[The data Boundary: Start]

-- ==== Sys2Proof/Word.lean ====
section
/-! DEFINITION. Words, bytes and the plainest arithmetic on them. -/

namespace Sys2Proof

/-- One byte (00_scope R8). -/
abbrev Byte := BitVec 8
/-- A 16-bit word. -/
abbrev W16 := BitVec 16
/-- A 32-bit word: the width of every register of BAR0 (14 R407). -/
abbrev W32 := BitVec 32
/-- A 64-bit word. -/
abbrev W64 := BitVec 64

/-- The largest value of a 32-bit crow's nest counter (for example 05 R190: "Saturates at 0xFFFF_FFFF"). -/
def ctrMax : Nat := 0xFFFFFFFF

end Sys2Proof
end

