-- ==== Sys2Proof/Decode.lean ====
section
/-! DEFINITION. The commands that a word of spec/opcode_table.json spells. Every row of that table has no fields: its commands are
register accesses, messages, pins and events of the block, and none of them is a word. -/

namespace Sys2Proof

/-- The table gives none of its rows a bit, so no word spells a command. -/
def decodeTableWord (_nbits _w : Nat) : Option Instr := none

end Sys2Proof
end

[The data Boundary: End]
[The data Boundary: Start]

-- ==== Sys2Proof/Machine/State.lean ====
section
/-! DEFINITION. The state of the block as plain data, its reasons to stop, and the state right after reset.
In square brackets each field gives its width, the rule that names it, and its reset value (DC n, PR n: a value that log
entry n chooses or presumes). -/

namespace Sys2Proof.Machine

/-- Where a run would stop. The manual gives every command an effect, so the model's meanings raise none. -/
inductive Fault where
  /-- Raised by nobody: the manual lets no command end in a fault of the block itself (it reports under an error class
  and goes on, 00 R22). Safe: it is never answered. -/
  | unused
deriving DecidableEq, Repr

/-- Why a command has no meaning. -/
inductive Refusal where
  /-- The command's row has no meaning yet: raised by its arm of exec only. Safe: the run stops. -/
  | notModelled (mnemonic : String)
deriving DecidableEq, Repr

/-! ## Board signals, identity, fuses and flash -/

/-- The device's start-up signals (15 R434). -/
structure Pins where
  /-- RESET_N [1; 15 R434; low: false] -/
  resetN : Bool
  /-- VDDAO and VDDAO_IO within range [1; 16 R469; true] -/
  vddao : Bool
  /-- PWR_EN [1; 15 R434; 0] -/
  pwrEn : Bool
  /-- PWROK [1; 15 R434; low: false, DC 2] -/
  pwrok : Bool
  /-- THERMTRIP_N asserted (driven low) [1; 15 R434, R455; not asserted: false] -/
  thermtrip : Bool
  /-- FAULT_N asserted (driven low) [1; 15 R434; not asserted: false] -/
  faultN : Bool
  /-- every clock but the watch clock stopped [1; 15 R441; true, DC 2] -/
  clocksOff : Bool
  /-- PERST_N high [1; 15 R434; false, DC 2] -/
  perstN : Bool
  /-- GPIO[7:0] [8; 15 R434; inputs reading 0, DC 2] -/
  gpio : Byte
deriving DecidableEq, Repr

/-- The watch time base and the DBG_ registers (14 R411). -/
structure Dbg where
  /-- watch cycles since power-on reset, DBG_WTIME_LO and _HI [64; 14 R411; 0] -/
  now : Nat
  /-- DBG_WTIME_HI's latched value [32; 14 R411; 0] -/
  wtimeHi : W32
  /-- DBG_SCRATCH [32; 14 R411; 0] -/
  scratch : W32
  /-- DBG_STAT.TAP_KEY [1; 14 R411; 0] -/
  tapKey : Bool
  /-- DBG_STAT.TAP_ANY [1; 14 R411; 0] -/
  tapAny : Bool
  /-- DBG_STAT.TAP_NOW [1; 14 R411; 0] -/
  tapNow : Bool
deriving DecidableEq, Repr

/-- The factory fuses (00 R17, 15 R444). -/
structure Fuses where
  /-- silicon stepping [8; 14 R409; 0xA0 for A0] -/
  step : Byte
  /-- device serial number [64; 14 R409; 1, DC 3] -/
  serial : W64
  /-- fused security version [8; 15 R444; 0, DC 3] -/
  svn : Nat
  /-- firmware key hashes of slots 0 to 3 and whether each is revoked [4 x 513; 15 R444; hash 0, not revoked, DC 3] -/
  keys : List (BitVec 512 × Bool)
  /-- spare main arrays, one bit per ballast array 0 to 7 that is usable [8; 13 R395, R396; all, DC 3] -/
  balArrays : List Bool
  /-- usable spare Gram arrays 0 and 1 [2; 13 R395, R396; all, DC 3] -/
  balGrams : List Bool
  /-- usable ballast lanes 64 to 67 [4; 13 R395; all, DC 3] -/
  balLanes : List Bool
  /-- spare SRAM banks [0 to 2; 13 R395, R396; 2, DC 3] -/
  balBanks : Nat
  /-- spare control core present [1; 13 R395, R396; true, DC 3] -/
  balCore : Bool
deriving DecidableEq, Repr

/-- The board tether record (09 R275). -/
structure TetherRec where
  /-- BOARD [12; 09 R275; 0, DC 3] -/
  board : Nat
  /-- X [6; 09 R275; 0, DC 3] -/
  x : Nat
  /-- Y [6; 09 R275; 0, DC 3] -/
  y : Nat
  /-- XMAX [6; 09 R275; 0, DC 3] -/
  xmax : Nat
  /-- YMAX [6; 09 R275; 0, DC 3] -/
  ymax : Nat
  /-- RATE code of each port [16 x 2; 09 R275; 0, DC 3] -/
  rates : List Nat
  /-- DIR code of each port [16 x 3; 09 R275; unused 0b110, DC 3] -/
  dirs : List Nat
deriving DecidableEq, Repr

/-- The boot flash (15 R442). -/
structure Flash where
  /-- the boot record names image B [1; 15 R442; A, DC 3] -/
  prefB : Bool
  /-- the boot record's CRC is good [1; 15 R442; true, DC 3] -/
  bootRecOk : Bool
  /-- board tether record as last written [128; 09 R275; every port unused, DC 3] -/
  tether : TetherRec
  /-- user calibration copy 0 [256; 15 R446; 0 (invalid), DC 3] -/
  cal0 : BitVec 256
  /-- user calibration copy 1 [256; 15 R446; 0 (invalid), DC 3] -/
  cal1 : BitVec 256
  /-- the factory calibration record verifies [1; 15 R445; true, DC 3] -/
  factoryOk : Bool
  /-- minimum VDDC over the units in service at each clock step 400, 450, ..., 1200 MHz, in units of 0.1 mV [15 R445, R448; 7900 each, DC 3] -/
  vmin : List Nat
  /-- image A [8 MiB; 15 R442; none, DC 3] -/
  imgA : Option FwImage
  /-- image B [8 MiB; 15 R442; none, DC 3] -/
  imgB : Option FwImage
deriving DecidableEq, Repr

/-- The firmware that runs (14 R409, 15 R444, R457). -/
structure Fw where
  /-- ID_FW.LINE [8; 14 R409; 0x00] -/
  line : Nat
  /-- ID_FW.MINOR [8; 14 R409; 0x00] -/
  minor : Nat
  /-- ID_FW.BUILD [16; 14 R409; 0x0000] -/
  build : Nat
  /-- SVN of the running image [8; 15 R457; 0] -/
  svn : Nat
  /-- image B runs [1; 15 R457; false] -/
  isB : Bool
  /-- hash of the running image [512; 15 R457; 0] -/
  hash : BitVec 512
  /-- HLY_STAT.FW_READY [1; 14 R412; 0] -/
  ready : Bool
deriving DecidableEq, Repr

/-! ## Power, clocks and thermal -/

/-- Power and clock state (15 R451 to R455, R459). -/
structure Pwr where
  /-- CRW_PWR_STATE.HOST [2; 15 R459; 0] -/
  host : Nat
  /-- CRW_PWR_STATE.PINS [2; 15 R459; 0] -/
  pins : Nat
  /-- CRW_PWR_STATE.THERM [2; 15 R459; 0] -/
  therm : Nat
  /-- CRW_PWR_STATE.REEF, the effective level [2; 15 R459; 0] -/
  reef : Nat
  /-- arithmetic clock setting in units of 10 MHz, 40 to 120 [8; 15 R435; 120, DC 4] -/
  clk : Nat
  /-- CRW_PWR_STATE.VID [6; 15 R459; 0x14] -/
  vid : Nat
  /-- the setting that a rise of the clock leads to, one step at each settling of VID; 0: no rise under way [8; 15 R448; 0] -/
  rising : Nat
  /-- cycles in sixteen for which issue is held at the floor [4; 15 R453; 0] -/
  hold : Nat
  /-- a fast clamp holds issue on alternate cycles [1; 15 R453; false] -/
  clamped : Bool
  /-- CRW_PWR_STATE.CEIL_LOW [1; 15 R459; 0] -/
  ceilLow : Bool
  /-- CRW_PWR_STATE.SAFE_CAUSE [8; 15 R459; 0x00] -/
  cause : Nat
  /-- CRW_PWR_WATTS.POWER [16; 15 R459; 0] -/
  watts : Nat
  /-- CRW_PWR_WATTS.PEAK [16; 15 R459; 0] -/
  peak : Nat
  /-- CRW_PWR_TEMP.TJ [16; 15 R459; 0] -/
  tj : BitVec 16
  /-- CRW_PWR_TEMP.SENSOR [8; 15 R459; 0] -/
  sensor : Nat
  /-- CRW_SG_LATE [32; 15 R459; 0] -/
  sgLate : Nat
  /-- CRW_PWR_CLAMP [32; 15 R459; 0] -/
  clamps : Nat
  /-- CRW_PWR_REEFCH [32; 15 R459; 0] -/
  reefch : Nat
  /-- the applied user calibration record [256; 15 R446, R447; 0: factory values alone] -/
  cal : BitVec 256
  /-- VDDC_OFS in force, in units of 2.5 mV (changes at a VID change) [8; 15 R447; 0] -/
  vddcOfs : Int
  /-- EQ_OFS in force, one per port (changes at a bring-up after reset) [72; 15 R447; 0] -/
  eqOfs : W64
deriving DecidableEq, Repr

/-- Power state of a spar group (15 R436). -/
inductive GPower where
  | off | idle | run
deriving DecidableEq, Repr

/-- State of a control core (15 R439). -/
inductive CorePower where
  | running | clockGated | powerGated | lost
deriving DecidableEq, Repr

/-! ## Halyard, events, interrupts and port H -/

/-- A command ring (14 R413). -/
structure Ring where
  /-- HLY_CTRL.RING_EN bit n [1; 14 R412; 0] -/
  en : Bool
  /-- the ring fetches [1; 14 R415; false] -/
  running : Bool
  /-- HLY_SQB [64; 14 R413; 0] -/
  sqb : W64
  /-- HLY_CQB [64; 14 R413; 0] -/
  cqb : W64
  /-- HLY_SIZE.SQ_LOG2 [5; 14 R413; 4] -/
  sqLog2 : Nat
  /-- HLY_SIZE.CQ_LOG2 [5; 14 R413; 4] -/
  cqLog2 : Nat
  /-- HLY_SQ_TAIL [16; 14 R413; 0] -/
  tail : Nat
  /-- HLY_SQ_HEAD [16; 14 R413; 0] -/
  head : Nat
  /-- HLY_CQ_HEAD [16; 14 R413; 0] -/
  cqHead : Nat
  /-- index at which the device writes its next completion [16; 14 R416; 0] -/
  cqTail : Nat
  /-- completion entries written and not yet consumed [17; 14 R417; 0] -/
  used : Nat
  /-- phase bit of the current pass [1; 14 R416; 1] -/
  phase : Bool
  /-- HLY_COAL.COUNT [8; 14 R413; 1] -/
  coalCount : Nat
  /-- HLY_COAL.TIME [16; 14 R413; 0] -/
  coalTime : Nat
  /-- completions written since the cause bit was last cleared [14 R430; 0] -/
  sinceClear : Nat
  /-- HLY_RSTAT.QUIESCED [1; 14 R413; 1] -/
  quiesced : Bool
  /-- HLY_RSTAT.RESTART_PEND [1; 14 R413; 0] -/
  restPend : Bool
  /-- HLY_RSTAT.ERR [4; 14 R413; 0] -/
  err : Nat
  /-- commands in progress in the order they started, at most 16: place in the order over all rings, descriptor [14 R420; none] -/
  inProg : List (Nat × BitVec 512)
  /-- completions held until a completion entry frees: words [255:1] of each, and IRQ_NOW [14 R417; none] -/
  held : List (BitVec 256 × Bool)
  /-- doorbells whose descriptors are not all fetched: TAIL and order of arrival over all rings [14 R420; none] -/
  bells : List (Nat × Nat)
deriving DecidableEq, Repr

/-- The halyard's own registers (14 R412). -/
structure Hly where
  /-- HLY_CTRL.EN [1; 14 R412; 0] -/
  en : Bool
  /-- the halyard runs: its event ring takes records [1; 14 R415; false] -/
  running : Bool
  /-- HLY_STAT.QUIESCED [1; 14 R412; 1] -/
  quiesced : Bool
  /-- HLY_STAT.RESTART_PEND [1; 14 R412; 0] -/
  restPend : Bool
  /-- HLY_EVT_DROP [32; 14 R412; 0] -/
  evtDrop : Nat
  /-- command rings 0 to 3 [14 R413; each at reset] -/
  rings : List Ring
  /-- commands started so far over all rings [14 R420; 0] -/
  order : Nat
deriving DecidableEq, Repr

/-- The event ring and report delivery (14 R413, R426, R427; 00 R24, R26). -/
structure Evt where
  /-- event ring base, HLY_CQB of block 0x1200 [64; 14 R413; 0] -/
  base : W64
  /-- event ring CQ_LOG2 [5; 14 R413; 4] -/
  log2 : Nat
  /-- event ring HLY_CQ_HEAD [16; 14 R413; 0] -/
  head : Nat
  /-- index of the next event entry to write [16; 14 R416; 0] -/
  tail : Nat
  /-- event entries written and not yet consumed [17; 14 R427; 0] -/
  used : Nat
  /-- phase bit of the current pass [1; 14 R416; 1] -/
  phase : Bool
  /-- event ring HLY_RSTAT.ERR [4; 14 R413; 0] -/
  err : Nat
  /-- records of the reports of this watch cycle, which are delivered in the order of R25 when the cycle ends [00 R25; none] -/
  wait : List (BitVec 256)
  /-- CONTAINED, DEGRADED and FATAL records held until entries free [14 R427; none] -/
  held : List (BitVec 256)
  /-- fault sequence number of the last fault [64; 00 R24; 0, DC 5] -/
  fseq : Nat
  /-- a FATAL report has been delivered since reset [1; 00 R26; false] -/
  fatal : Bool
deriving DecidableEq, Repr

[The data Boundary: End]

If a line in the records above contains "manual", copy that line.

/-- Where a run would stop. The manual gives every command an effect, so the model's meanings raise none. -/
  /-- Raised by nobody: the manual lets no command end in a fault of the block itself (it reports under an error class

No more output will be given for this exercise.